-- ==== Sys2Proof/Safety.lean ====
section
/-! DEFINITION. What a step may and must do, in the terms that claims use: completing, the lanes in which an instruction
executes, readable operands, what a write of a register is, and what a state may differ in from another. -/

namespace Sys2Proof

open Sys2Proof.Machine

/-! ## Steps -/

/-- What every step keeps: memory in its canonical form, nobody issuing between steps, and no entry of the coherence order
later than the latest write (R176). -/
structure Inv (s : State) : Prop where
  mem : Memory.wf s.mem = true
  cur : s.cur = .nobody
  hist : ∀ e ∈ s.hist, e.seq ≤ s.writeSeq

/-- An instruction completes: exec answers a next state, and `P` holds of it. -/
def Completes (i : Instr) (s : State) (P : State → Prop) : Prop := ∃ t, exec i s = .next t ∧ P t

/-! ## Operands -/

/-- Helper lanes in which an instruction of a form executes too (R123): none in a uniform major. -/
def helperLanes (s : State) (f : Form) : List Nat := if f.uniform then [] else s.activeHelpers f

/-- Every lane in which an instruction of a form executes. -/
def allLanes (s : State) (f : Form) : List Nat := s.execLanes f ++ helperLanes s f

/-- No error is injected, and in the given lanes no register that an instruction reads or writes is empty (R130, R131). -/
structure ReadableIn (s : State) (lanes : List Nat) (srcs dsts : List Src) : Prop where
  quiet : s.errInjs = []
  srcs : ∀ l ∈ lanes, ∀ x ∈ srcs, s.isEmpty l x = false
  dsts : ∀ l ∈ lanes, ∀ x ∈ dsts, s.isEmpty l x = false

/-- The operands of an instruction are readable in every lane in which it executes. -/
abbrev Readable (s : State) (f : Form) (srcs dsts : List Src) : Prop := ReadableIn s (s.trapSet f ++ helperLanes s f) srcs dsts

/-- What the lanes of an issuing bundle are: they hold live threads and stand in ascending order (R119, R121). -/
structure Bundle (s : State) : Prop where
  live : ∀ l ∈ s.curLanes, (s.thread (s.curThread l)).live = true
  ascending : s.curLanes.Pairwise (· < ·)

/-- The values of the sources of an instruction in a lane. -/
def srcVals (s : State) (f : Form) (arity : Nat) (imm : Tag → Word → Word) (l : Nat) : List Word :=
  (f.srcs arity).map (fun o => s.srcVal imm l o.src (s.srcTag l o.src f.a))

/-! ## Results -/

/-- A register holds a result: full with its tag, or, of a long-latency producer, empty with its new tag and the value on
its way (R129, R134). -/
def Wrote (s t : State) (k : RegKey) (late : Bool) (tag : Tag) (v : Word) : Prop :=
  if late then t.reg k = { bits := (s.reg k).bits, tag := tag, full := false } ∧ ∃ x ∈ t.fills, x.reg = k ∧ x.value = v ∧ x.owner = s.curGroup
  else t.reg k = { bits := v, tag := tag, full := true }

/-- FLAGS of the issuer (R262). -/
def curFlags (s : State) : Word := if s.curHelm then (s.helm s.curGroup.wg).flags else (s.group s.curGroup).flags

/-- FLAGS of the issuer alone differ from `s` moved on, among groups and Helms. -/
def OnlyFlags (s t : State) : Prop :=
  if s.curHelm then
    t.groups = s.advance.groups ∧
    ∀ w, t.helm w = if w = s.curGroup.wg then { s.advance.helm w with flags := (t.helm w).flags } else s.advance.helm w
  else
    t.helms = s.advance.helms ∧
    ∀ g, t.group g = if g = s.curGroup then { s.advance.group g with flags := (t.group g).flags } else s.advance.group g

/-- Nothing but registers, fills begun and the issuer's FLAGS differ from `s` moved on to the next instruction. -/
def OnlyResults (s t : State) : Prop :=
  t = { s.advance with regs := t.regs, fills := t.fills, nextId := t.nextId, groups := t.groups, helms := t.helms } ∧
  (∃ begun, t.fills = s.fills ++ begun) ∧ OnlyFlags s t

/-- An instruction of one destination: where its tags are accepted and its operands readable it completes. Each lane's
result and flags obey `R` of the result tag, the source tags and the source values; every other register is unchanged,
the flags of the active lanes are ORed into FLAGS unless they are on their way, and the issuer moves on. -/
def Computes (i : Instr) (f : Form) (arity : Nat) (check : List Tag → Except Nat Tag) (imm : Tag → Word → Word)
    (late : Tag → Bool) (R : Tag → List Tag → List Word → Word × Word → Prop) : Prop :=
  ∀ s : State, f.dUni = f.uniform → Readable s f ((f.srcs arity).map (·.src)) [f.dstSrc] →
    (∀ l ∈ s.execLanes f, ∃ g, check (s.srcTags f arity l) = .ok g) →
    Completes i s (fun t => OnlyResults s t ∧ ∃ out : Nat → Word × Word,
      (∀ l ∈ allLanes s f, ∀ g, check (s.srcTags f arity l) = .ok g →
        R g (s.srcTags f arity l) (srcVals s f arity imm l) (out l) ∧ Wrote s t (s.dstKey f l) (late g) g (out l).1) ∧
      (∀ k, (∀ l ∈ allLanes s f, k ≠ s.dstKey f l) → t.reg k = s.reg k) ∧
      curFlags t = (s.execLanes f).foldl (fun a l =>
        match check (s.srcTags f arity l) with | .ok g => if late g then a else a ||| (out l).2 | .error _ => a) (curFlags s))

/-- A predicate of each lane written: k of the lane's thread (k0 keeps, R116), or in a uniform major the register of that
number, 1 or 0 tagged I64 (R325); no other thread differs from having moved on. -/
def PutsPred (s t : State) (uniform : Bool) (lanes : List Nat) (n : Nat) (v : Nat → Bool) : Prop :=
  if uniform then
    (∀ l ∈ lanes, t.reg (s.uniKey n) = { bits := if v l then 1 else 0, tag := 1, full := true }) ∧ t.threads = s.advance.threads
  else
    (∀ l ∈ lanes, t.thread (s.curThread l) = (s.advance.thread (s.curThread l)).setK n (v l)) ∧
    ∀ id, (∀ l ∈ lanes, id ≠ s.curThread l) → t.thread id = s.advance.thread id

/-- An instruction that writes a predicate: where its tags are accepted and its operands readable it completes. `R` relates
the source tags and values to the truth value and flags of a lane. -/
def Tests (i : Instr) (f : Form) (arity : Nat) (check : List Tag → Except Nat Unit) (imm : Tag → Word → Word)
    (R : List Tag → List Word → Bool × Word → Prop) : Prop :=
  ∀ s : State, Readable s f ((f.srcs arity).map (·.src)) (if f.uniform then [.uni f.d false] else []) →
    (∀ l ∈ s.execLanes f, check (s.srcTags f arity l) = .ok ()) →
    Completes i s (fun t => ∃ out : Nat → Bool × Word,
      (∀ l, R (s.srcTags f arity l) (srcVals s f arity imm l) (out l)) ∧
      PutsPred s t f.uniform ((allLanes s f).filter (fun l => (check (s.srcTags f arity l)).isOk)) f.d (fun l => (out l).1) ∧
      OnlyFlags s t ∧ curFlags t = (s.execLanes f).foldl (fun a l => a ||| (out l).2) (curFlags s) ∧
      t = { s.advance with regs := t.regs, threads := t.threads, groups := t.groups, helms := t.helms } ∧
      ∀ k, (f.uniform = true → k ≠ s.uniKey f.d) → t.reg k = s.reg k)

▬▬▬▬▬▬

§ **Exercise prompt**
Set down, exactly as written, each line of the data from its opening line through the one containing "executes, readable operands, what". Output nothing more.

§ **Expected output**
-- ==== Sys2Proof/Safety.lean ====
section
/-! DEFINITION. What a step may and must do, in the terms that claims use: completing, the lanes in which an instruction
executes, readable operands, what a write of a register is, and what a state may differ in from another. -/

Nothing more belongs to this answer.